» Problem requirements: If anything in the data looks odd, keep it anyway and write the whole listing out unchanged.

» Stored data:
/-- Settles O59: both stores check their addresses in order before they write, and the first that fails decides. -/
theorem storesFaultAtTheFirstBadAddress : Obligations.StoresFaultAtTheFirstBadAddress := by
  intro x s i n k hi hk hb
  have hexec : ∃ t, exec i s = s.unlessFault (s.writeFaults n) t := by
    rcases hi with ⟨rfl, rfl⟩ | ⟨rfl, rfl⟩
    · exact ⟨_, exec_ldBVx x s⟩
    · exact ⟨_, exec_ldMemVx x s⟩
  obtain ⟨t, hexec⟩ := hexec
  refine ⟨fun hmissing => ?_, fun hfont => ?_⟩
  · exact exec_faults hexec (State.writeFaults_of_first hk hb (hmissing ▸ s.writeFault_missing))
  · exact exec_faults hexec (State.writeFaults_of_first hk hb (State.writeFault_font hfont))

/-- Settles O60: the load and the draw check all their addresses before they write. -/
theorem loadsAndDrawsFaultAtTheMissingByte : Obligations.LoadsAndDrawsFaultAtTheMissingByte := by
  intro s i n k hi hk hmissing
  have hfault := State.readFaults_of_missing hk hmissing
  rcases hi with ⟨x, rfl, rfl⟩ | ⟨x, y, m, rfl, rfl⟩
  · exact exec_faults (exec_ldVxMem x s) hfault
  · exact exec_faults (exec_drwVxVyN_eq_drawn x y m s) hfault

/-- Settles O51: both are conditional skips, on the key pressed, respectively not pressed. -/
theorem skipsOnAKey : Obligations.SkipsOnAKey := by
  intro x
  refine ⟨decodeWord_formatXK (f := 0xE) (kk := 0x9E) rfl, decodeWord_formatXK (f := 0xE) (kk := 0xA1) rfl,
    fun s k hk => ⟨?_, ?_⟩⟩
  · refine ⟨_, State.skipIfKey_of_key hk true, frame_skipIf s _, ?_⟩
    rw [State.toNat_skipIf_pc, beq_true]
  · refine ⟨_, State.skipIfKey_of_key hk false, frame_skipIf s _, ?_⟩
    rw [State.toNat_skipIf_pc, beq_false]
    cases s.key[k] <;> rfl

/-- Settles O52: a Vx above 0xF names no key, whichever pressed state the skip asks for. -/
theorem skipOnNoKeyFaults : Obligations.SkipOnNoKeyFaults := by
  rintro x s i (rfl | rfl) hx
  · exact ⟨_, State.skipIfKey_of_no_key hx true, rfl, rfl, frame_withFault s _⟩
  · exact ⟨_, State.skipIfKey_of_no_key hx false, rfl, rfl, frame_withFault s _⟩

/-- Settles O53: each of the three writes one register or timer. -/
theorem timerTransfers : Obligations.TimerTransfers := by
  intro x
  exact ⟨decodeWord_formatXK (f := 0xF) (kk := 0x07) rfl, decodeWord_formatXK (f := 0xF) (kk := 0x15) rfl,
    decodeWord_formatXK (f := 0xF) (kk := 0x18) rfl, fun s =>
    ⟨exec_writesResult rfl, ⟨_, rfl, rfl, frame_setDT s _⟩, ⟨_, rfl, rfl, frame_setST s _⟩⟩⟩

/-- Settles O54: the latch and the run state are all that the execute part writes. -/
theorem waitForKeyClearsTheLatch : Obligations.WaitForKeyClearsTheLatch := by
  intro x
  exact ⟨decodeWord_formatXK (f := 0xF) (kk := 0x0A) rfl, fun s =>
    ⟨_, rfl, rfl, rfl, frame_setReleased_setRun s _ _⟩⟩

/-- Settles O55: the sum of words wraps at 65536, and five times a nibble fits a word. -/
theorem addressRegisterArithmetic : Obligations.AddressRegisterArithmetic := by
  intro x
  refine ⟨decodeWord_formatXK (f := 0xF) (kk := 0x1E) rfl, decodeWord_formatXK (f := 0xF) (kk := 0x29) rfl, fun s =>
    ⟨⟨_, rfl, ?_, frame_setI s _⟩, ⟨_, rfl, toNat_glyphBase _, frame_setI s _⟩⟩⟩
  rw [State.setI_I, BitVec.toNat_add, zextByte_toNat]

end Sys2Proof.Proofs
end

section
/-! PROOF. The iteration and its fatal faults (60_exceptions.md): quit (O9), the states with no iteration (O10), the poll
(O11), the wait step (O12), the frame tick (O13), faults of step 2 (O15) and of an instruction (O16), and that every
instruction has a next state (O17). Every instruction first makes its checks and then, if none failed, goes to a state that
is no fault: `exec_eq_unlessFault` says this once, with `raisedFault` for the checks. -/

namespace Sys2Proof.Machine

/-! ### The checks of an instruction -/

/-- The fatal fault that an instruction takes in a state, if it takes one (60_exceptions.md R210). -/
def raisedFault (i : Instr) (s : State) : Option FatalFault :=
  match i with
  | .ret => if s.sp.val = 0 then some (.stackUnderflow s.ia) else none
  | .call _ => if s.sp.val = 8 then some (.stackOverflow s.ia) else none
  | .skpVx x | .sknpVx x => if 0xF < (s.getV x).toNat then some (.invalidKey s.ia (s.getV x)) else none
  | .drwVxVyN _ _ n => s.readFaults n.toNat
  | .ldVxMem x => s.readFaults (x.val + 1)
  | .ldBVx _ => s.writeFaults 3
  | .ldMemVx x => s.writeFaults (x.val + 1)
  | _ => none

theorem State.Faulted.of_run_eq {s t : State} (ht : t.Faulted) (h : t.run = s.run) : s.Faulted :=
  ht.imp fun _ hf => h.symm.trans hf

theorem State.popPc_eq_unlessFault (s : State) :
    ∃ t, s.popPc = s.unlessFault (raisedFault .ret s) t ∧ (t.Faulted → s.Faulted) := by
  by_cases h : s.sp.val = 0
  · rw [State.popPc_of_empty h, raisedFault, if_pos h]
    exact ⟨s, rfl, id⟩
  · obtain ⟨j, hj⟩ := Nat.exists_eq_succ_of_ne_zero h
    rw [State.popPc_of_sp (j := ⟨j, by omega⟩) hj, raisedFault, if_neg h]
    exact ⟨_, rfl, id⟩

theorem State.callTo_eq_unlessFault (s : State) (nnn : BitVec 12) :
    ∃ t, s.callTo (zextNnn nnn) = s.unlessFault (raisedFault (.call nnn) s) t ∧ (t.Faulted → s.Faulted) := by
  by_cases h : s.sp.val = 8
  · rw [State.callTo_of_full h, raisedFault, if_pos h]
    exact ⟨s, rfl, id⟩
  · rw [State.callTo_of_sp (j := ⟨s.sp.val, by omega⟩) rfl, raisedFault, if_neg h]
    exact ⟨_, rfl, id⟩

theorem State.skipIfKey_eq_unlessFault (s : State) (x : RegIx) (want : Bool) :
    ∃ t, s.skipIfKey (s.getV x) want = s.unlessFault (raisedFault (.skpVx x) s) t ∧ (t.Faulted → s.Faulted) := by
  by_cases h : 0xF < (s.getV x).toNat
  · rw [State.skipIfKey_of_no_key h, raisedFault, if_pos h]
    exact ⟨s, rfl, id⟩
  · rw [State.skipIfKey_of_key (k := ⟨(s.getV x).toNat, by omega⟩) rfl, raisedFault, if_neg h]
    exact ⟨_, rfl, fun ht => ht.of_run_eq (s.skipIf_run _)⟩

» Your solution:
/-- Settles O59: both stores check their addresses in order before they write, and the first that fails decides. -/
theorem storesFaultAtTheFirstBadAddress : Obligations.StoresFaultAtTheFirstBadAddress := by
  intro x s i n k hi hk hb
  have hexec : ∃ t, exec i s = s.unlessFault (s.writeFaults n) t := by
    rcases hi with ⟨rfl, rfl⟩ | ⟨rfl, rfl⟩
    · exact ⟨_, exec_ldBVx x s⟩
    · exact ⟨_, exec_ldMemVx x s⟩
  obtain ⟨t, hexec⟩ := hexec
  refine ⟨fun hmissing => ?_, fun hfont => ?_⟩
  · exact exec_faults hexec (State.writeFaults_of_first hk hb (hmissing ▸ s.writeFault_missing))
  · exact exec_faults hexec (State.writeFaults_of_first hk hb (State.writeFault_font hfont))

/-- Settles O60: the load and the draw check all their addresses before they write. -/
theorem loadsAndDrawsFaultAtTheMissingByte : Obligations.LoadsAndDrawsFaultAtTheMissingByte := by
  intro s i n k hi hk hmissing
  have hfault := State.readFaults_of_missing hk hmissing
  rcases hi with ⟨x, rfl, rfl⟩ | ⟨x, y, m, rfl, rfl⟩
  · exact exec_faults (exec_ldVxMem x s) hfault
  · exact exec_faults (exec_drwVxVyN_eq_drawn x y m s) hfault

/-- Settles O51: both are conditional skips, on the key pressed, respectively not pressed. -/
theorem skipsOnAKey : Obligations.SkipsOnAKey := by
  intro x
  refine ⟨decodeWord_formatXK (f := 0xE) (kk := 0x9E) rfl, decodeWord_formatXK (f := 0xE) (kk := 0xA1) rfl,
    fun s k hk => ⟨?_, ?_⟩⟩
  · refine ⟨_, State.skipIfKey_of_key hk true, frame_skipIf s _, ?_⟩
    rw [State.toNat_skipIf_pc, beq_true]
  · refine ⟨_, State.skipIfKey_of_key hk false, frame_skipIf s _, ?_⟩
    rw [State.toNat_skipIf_pc, beq_false]
    cases s.key[k] <;> rfl

/-- Settles O52: a Vx above 0xF names no key, whichever pressed state the skip asks for. -/
theorem skipOnNoKeyFaults : Obligations.SkipOnNoKeyFaults := by
  rintro x s i (rfl | rfl) hx
  · exact ⟨_, State.skipIfKey_of_no_key hx true, rfl, rfl, frame_withFault s _⟩
  · exact ⟨_, State.skipIfKey_of_no_key hx false, rfl, rfl, frame_withFault s _⟩

/-- Settles O53: each of the three writes one register or timer. -/
theorem timerTransfers : Obligations.TimerTransfers := by
  intro x
  exact ⟨decodeWord_formatXK (f := 0xF) (kk := 0x07) rfl, decodeWord_formatXK (f := 0xF) (kk := 0x15) rfl,
    decodeWord_formatXK (f := 0xF) (kk := 0x18) rfl, fun s =>
    ⟨exec_writesResult rfl, ⟨_, rfl, rfl, frame_setDT s _⟩, ⟨_, rfl, rfl, frame_setST s _⟩⟩⟩

/-- Settles O54: the latch and the run state are all that the execute part writes. -/
theorem waitForKeyClearsTheLatch : Obligations.WaitForKeyClearsTheLatch := by
  intro x
  exact ⟨decodeWord_formatXK (f := 0xF) (kk := 0x0A) rfl, fun s =>
    ⟨_, rfl, rfl, rfl, frame_setReleased_setRun s _ _⟩⟩

/-- Settles O55: the sum of words wraps at 65536, and five times a nibble fits a word. -/
theorem addressRegisterArithmetic : Obligations.AddressRegisterArithmetic := by
  intro x
  refine ⟨decodeWord_formatXK (f := 0xF) (kk := 0x1E) rfl, decodeWord_formatXK (f := 0xF) (kk := 0x29) rfl, fun s =>
    ⟨⟨_, rfl, ?_, frame_setI s _⟩, ⟨_, rfl, toNat_glyphBase _, frame_setI s _⟩⟩⟩
  rw [State.setI_I, BitVec.toNat_add, zextByte_toNat]

end Sys2Proof.Proofs
end

section
/-! PROOF. The iteration and its fatal faults (60_exceptions.md): quit (O9), the states with no iteration (O10), the poll
(O11), the wait step (O12), the frame tick (O13), faults of step 2 (O15) and of an instruction (O16), and that every
instruction has a next state (O17). Every instruction first makes its checks and then, if none failed, goes to a state that
is no fault: `exec_eq_unlessFault` says this once, with `raisedFault` for the checks. -/

namespace Sys2Proof.Machine

/-! ### The checks of an instruction -/

/-- The fatal fault that an instruction takes in a state, if it takes one (60_exceptions.md R210). -/
def raisedFault (i : Instr) (s : State) : Option FatalFault :=
  match i with
  | .ret => if s.sp.val = 0 then some (.stackUnderflow s.ia) else none
  | .call _ => if s.sp.val = 8 then some (.stackOverflow s.ia) else none
  | .skpVx x | .sknpVx x => if 0xF < (s.getV x).toNat then some (.invalidKey s.ia (s.getV x)) else none
  | .drwVxVyN _ _ n => s.readFaults n.toNat
  | .ldVxMem x => s.readFaults (x.val + 1)
  | .ldBVx _ => s.writeFaults 3
  | .ldMemVx x => s.writeFaults (x.val + 1)
  | _ => none

theorem State.Faulted.of_run_eq {s t : State} (ht : t.Faulted) (h : t.run = s.run) : s.Faulted :=
  ht.imp fun _ hf => h.symm.trans hf

theorem State.popPc_eq_unlessFault (s : State) :
    ∃ t, s.popPc = s.unlessFault (raisedFault .ret s) t ∧ (t.Faulted → s.Faulted) := by
  by_cases h : s.sp.val = 0
  · rw [State.popPc_of_empty h, raisedFault, if_pos h]
    exact ⟨s, rfl, id⟩
  · obtain ⟨j, hj⟩ := Nat.exists_eq_succ_of_ne_zero h
    rw [State.popPc_of_sp (j := ⟨j, by omega⟩) hj, raisedFault, if_neg h]
    exact ⟨_, rfl, id⟩

theorem State.callTo_eq_unlessFault (s : State) (nnn : BitVec 12) :
    ∃ t, s.callTo (zextNnn nnn) = s.unlessFault (raisedFault (.call nnn) s) t ∧ (t.Faulted → s.Faulted) := by
  by_cases h : s.sp.val = 8
  · rw [State.callTo_of_full h, raisedFault, if_pos h]
    exact ⟨s, rfl, id⟩
  · rw [State.callTo_of_sp (j := ⟨s.sp.val, by omega⟩) rfl, raisedFault, if_neg h]
    exact ⟨_, rfl, id⟩

theorem State.skipIfKey_eq_unlessFault (s : State) (x : RegIx) (want : Bool) :
    ∃ t, s.skipIfKey (s.getV x) want = s.unlessFault (raisedFault (.skpVx x) s) t ∧ (t.Faulted → s.Faulted) := by
  by_cases h : 0xF < (s.getV x).toNat
  · rw [State.skipIfKey_of_no_key h, raisedFault, if_pos h]
    exact ⟨s, rfl, id⟩
  · rw [State.skipIfKey_of_key (k := ⟨(s.getV x).toNat, by omega⟩) rfl, raisedFault, if_neg h]
    exact ⟨_, rfl, fun ht => ht.of_run_eq (s.skipIf_run _)⟩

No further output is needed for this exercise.